[[ Records to process, beginning ]]

def execMcastWrite (t : Nat) (path : Path) (s : State) : Host.Outcome State Fault Refusal := command t 2 1 path cmdMcastWrite s

/-- MCAST_CLEAR. -/
def cmdMcastClear (s : State) : CmdResult :=
  let i := s.arg 2 0
  if 256 ≤ i then refuse s stBadArg
  else ok (s.mcastPut i ((List.range 8).map (fun w => if w = 0 then s.mcastWord i 0 % 2 ^ 31 else s.mcastWord i w)))

def execMcastClear (t : Nat) (path : Path) (s : State) : Host.Outcome State Fault Refusal := command t 2 2 path cmdMcastClear s

/-- LINK_RESTART: the port's PCS and auto-negotiation start again, so the link goes down. -/
def cmdLinkRestart (s : State) : CmdResult :=
  let p := s.arg 2 0
  if 8 ≤ p then refuse s stBadArg
  else if s.domain (portDomain p) = 3 then refuse s stAbsent
  else ok (s.portDown p 0 false)

def execLinkRestart (t : Nat) (path : Path) (s : State) : Host.Outcome State Fault Refusal := command t 2 3 path cmdLinkRestart s

/-- PRP_FLUSH: the pair's duplicate table empties. -/
def cmdPrpFlush (s : State) : CmdResult :=
  let p := s.arg 2 0
  if 8 ≤ p ∨ p % 2 = 1 then refuse s stBadArg
  else ok (s.setPort { s.port with prp := smDel s.port.prp (p / 2) })

def execPrpFlush (t : Nat) (path : Path) (s : State) : Host.Outcome State Fault Refusal := command t 2 4 path cmdPrpFlush s

end Sys2Proof.Machine
end

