-- ==== Sys2Proof/Machine/PairOps.lean ====
section
/-!
DEFINITION. Sys2Proof/Machine/PairOps.lean: the mirror link's messages (R304 to R306): HELLO, FULL and what they carry, the link
coming up and going down.
-/

namespace Sys2Proof.Machine

/-- The running base's DRAFT_ID. -/
def State.draftId (s : State) : Nat := s.pairAt R.DRAFT_ID_LO

/-- The mirror link carries messages: a pair draft is loaded and its link is UP (R304, R330). -/
def State.mirrorReady (s : State) : Bool := s.pairMode != 0 && s.linkState (s.mirrorLink % 4) == 3

/-- HELLO (R304). -/
def State.sendHello (s : State) : State :=
  if !s.mirrorReady then s
  else
    let c := leBytes 1 (s.fld F.PAIR_STATUS_MODID) ++ leBytes 8 s.draftId ++ leBytes 1 s.pairMode ++ leBytes 1 (s.fld F.PAIR_CLAIM_BASE) ++
      leBytes 1 (s.fld F.PAIR_STATUS_HOLDING)
    let s := s.setPair { s.pair with helloSent := s.bases.mono }
    let s := s.setSlv { s.slv with mirrorQ := s.slv.mirrorQ ++ [(0, c)] }
    (s.count R.PAIR_MIRROR_SENT).emit (.mirror 0 c)

/-! FULL (R305): counts, then every LATCH, GOOSE and CAPT item and the last INTENT of every stream. -/

/-- A CAPT item: region, arm state, trigger slot tag, T_trig (R379, log 23). -/
def captItem (region st tag trig : Nat) : List Byte := leBytes 1 region ++ leBytes 1 st ++ leBytes 8 tag ++ leBytes 8 trig

/-- Bytes of a CAPT item and of an INTENT item. -/
abbrev captItemSize : Nat := 18
abbrev intentItemSize : Nat := 9

/-- The CAPT item of a region as it stands. -/
def State.captItemOf (s : State) (r : Nat) : List Byte :=
  let x := smGet {} s.capt.regions r
  match x.rec' with
  | some o => captItem r x.st o.trigTag o.trig
  | none => captItem r x.st 0 0

def State.fullContent (s : State) : List Byte :=
  let latches := (s.leadLane.points.filter (fun p => p.2.latched)).map (fun p => leBytes 2 p.1 ++ leBytes 1 1 ++ leBytes 8 p.2.tag)
  let goose := s.vote.goose.map (fun g => leBytes 1 g.1 ++ leBytes 4 g.2.stNum)
  let capt := s.capt.regions.map (fun r => s.captItemOf r.1)
  let intents := ((List.range 64).filter (fun n => s.pairAt (R.PAIR_OSn_INTENT_LO n) != 0)).map (fun n =>
    leBytes 1 n ++ leBytes 8 (s.pairAt (R.PAIR_OSn_INTENT_LO n)))
  leBytes 2 latches.length ++ leBytes 2 goose.length ++ leBytes 2 capt.length ++ leBytes 2 intents.length ++
    latches.flatten ++ goose.flatten ++ capt.flatten ++ intents.flatten

/-- The holder sends FULL. -/
def State.sendFull (s : State) : State := s.mirrorSend 8 s.fullContent

/-- A FULL waits to be sent (R310). -/
def State.fullBusy (s : State) : Bool := s.slv.mirrorQ.any (fun m => m.1 == 8)

/-- The mirror link is up: its Selvedge link is UP and HELLO has been exchanged. -/
def State.mirrorUp (s : State) : State :=
  if s.isSet F.PAIR_STATUS_MIRROR_UP then s
  else
    let s := s.putFld F.PAIR_STATUS_MIRROR_UP 1
    let other := match s.pair.hello with | some (_, d, _, _, _) => d | none => 0
    let s := (s.event E.PAIR_MIRROR_UP s.mirrorLink (leBytes 1 s.mirrorLink ++ leBytes 4 (other % 2 ^ 32))).raise I.PAIR_MIRROR_CHANGE
    s.sendFull

/-- State messages are adopted while both DRAFT_IDs are equal, by the module that does not hold (R304, R305). -/
def State.adopts (s : State) : Bool :=
  s.isSet F.PAIR_STATUS_MIRROR_UP && !s.isSet F.PAIR_STATUS_DRAFT_MISMATCH && !s.isSet F.PAIR_STATUS_HOLDING

end Sys2Proof.Machine
end

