/-- The segment being written goes on in page `p`: what the page held is given up (R371). -/
def State.takePageAt (s : State) (r p : Nat) : State :=
  let x := s.capReg r
  let gone := x.held.filter (fun h => h.pages.contains p)
  let s := s.count R.CAPT_OVERWRITTEN gone.length
  let segs := if x.segs.any (fun g => g.pages.contains p) then dropTo p x.segs else x.segs
  let segs := match segs.reverse with
    | g :: l => ({ g with pages := g.pages ++ [p] } :: l).reverse
    | [] => []
  let s := s.setStk (memClear s.stk (s.pageAddr r p) 2048)
  s.putCapt r { x with held := x.held.filter (fun h => !h.pages.contains p), segs := segs, off := 0 }

/-- The page the writer may take next, if there is one. -/
def State.freePage (s : State) (r : Nat) : Option Nat :=
  (s.capReg r).findPage (s.capPages r) (ceFlag (s.capEntry r) 2) (s.capPages r) (s.capReg r).nextPage

/-- The page found is taken. -/
def State.takeFound (s : State) (r : Nat) : Option Nat → State × Bool
  | none => (s, false)
  | some p => (s.takePageAt r p, true)

/-- A page for the segment being written (R371): a free one, that of a record that may be overwritten, or of the oldest segment. -/
def State.takePage (s : State) (r : Nat) : State × Bool := s.takeFound r (s.freePage r)

/-- Write an entry at the place reached in the page being written. -/
def State.captPut (s : State) (r : Nat) (b : List Byte) : State × Bool :=
  let x := s.capReg r
  match (x.segs.flatMap (·.pages)).getLast? with
  | none => (s, false)
  | some pg => ((s.stkStore (s.pageAddr r pg + x.off) b).putCapt r { x with off := x.off + b.length }, true)

/-- Write an entry once a page has been taken for it, or none was to be had. -/
def captPutIn (r : Nat) (b : List Byte) : State × Bool → State × Bool
  | (s, false) => (s, false)
  | (s, true) => s.captPut r b

/-- Write one entry; no entry crosses a page boundary (R374). The rest of a page is PAD, all zeros. -/
def State.captEntry (s : State) (r : Nat) (b : List Byte) : State × Bool :=
  captPutIn r b (if 2048 < (s.capReg r).off + b.length then s.takePage r else (s, true))

/-! Entries (R374). -/

def slotEntryBytes (key : Bool) (n tag : Nat) : List Byte := leBytes 8 (1 + (if key then 256 else 0) + 2 ^ 16 * n) ++ leBytes 8 tag
def valueEntryBytes (q ch word : Nat) : List Byte := leBytes 8 (2 + 2 ^ 16 * (q % 2 ^ 16) + 2 ^ 32 * ch) ++ leBytes 8 word
def gapEntryBytes (kind wid length tag : Nat) : List Byte := leBytes 8 (4 + 2 ^ 8 * kind + 2 ^ 16 * wid + 2 ^ 32 * length) ++ leBytes 8 tag
def waveEntryBytes (wid tag : Nat) (l : List (Nat × Nat)) : List Byte :=
  leBytes 8 (3 + 2 ^ 16 * l.length + 2 ^ 32 * wid) ++ leBytes 8 tag ++
    l.flatMap (fun v => leBytes 8 (v.1 % 2 ^ 32 + 2 ^ 32 * (v.2 % 2 ^ 16))) ++ (if l.length % 2 = 1 then leBytes 8 0 else [])

/-- The sample tag of a sample number (R374). -/
def sampleTag (sr n : Nat) : Nat := 2 ^ 16 * (n / sr) + n % sr

/-- Gathered runs are written, in order of arrival (R376). -/
def State.flushRuns (s : State) (r : Nat) : State :=
  let runs := (s.capReg r).runs
  let s := s.putCapt r { s.capReg r with runs := [] }
  runs.foldl (fun s w => (s.captEntry r (waveEntryBytes w.wid (sampleTag (s.widRate w.wid) w.first) w.samples)).1) s

/-! Deadbands (R375). -/

/-- |a − b| above a deadband, in binary32. -/
def beyond (a b db : Nat) : Bool := Fp.lt32 db (Fp.abs32 (Fp.sub32 a b))
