/-- A binary32 rounded to an integer and limited; none for one that is not finite. -/
def toCount (x : Nat) (lo hi : Int) : Option (Int × Nat) :=
  if Fp.finite32 x then
    let i := Fp.rint (Fp.toRat32 x)
    some (if i < lo then (lo, 1) else if hi < i then (hi, 1) else (i, 0))
  else none

/-- A 16-bit field from a count, or the missing code. -/
def field16 (o : Option (Int × Nat)) : List Byte × Nat :=
  match o with
  | some (i, n) => (beBytes 2 (unsigned 16 i), n)
  | none => (beBytes 2 0x8000, 0)

def field32 (x : Nat) : List Byte := beBytes 4 (if Fp.finite32 x then x else nan32)

/-- An angle word in rad in −π to π, as binary32. -/
def angleRad (a : Nat) : Nat := Fp.ofRat32 (((signed 32 a : Int) : Rat) / (2 ^ 32 : Nat) * 2 * Fp.piR)

/-- U as binary32. -/
def unit32 (u : Nat) : Nat := Fp.ofRat32 ((u : Rat) / 100000)

def fromPhasor (fmt : Nat) (c : OsChannel) : List Byte × Nat :=
  let m := c.word / 2 ^ 32 % 2 ^ 32
  let a := c.word % 2 ^ 32
  let polar := bit fmt 0
  let missing := c.absent || !Fp.finite32 m
  let re := Fp.mul32 m (Fp.ofRat32 (Fp.cosT (Fp.turnsOf a)))
  let im := Fp.mul32 m (Fp.ofRat32 (Fp.sinT (Fp.turnsOf a)))
  if bit fmt 1 then
    if missing then (beBytes 4 nan32 ++ beBytes 4 nan32, 0)
    else if polar then (field32 m ++ field32 (angleRad a), 0)
    else (field32 re ++ field32 im, 0)
  else if missing then (beBytes 2 0x8000 ++ beBytes 2 0x8000, 0)
  else
    let u := unit32 c.unit
    let (x, y) := if polar then (toCount (Fp.div32 m u) 0 65535, toCount (Fp.mul32 (angleRad a) (Fp.ofNat32 10000)) (-32767) 32767)
      else (toCount (Fp.div32 re u) (-32767) 32767, toCount (Fp.div32 im u) (-32767) 32767)
    match x, y with
    | some _, some _ => ((field16 x).1 ++ (field16 y).1, (field16 x).2 + (field16 y).2)
    | _, _ => (beBytes 2 0x8000 ++ beBytes 2 0x8000, 0)

def fromFreq (fmt : Nat) (fnom50 : Bool) (c : OsChannel) : List Byte × Nat :=
  let f := c.word / 2 ^ 32 % 2 ^ 32
  let r := c.word % 2 ^ 32
  if bit fmt 3 then
    (if c.absent then beBytes 4 nan32 ++ beBytes 4 nan32 else field32 f ++ field32 r, 0)
  else
    let nom := Fp.ofNat32 (if fnom50 then 50 else 60)
    let x := if c.absent then none else toCount (Fp.mul32 (Fp.sub32 f nom) (Fp.ofNat32 1000)) (-32767) 32767
    let y := if c.absent then none else toCount (Fp.mul32 r (Fp.ofNat32 100)) (-32767) 32767
    ((field16 x).1 ++ (field16 y).1, (field16 x).2 + (field16 y).2)

def fromAnalog (fmt : Nat) (c : OsChannel) : List Byte × Nat :=
  if bit fmt 2 then (if c.absent then beBytes 4 nan32 else field32 c.value, 0)
  else field16 (if c.absent then none else toCount (Fp.div32 c.value (unit32 c.unit)) (-32767) 32767)

def fromDigital (c : OsChannel) : List Byte × Nat := (beBytes 2 (if c.absent then 0 else c.word / 2 ^ 48 % 2 ^ 16), 0)

/-- STAT of a block (R344); `changed`: within 60 s of a change to the stream's content. -/
def State.statWord (s : State) (b : OsBlock) (changed : Bool) : Nat :=
  let any (i : Nat) : Bool := b.all.any (fun c => bit c.quality i)
  let err := if b.all.all (·.absent) then 3 else if s.onTest || any qTest then 2
    else if any qAbsent || any qSrcErr || any qCheckFail then 1 else 0
  2 ^ 14 * err + (if s.syncErr || any qSyncLoss then 2 ^ 13 else 0) + (if changed then 2 ^ 10 else 0) +
    (if any qInterp || any qPredict || any qLate then 2 ^ 9 else 0) + 2 ^ 6 * s.statQuality + 2 ^ 4 * s.unlockedCode

/-- Is a stream within 60 s of a change (R344)? -/
def State.osChanged (s : State) (n instant : Nat) : Bool :=
  match (s.osSt n).changed with | some c => decide (c ≤ instant ∧ instant < c + 60000000000) | none => false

[[ Records to process, end ]]

• **Exercise prompt**: Return each line of the data where the word "pairAt" appears.

• **Problem solution**:
def State.draftId (s : State) : Nat := s.pairAt R.DRAFT_ID_LO
  let intents := ((List.range 64).filter (fun n => s.pairAt (R.PAIR_OSn_INTENT_LO n) != 0)).map (fun n =>
    leBytes 1 n ++ leBytes 8 (s.pairAt (R.PAIR_OSn_INTENT_LO n)))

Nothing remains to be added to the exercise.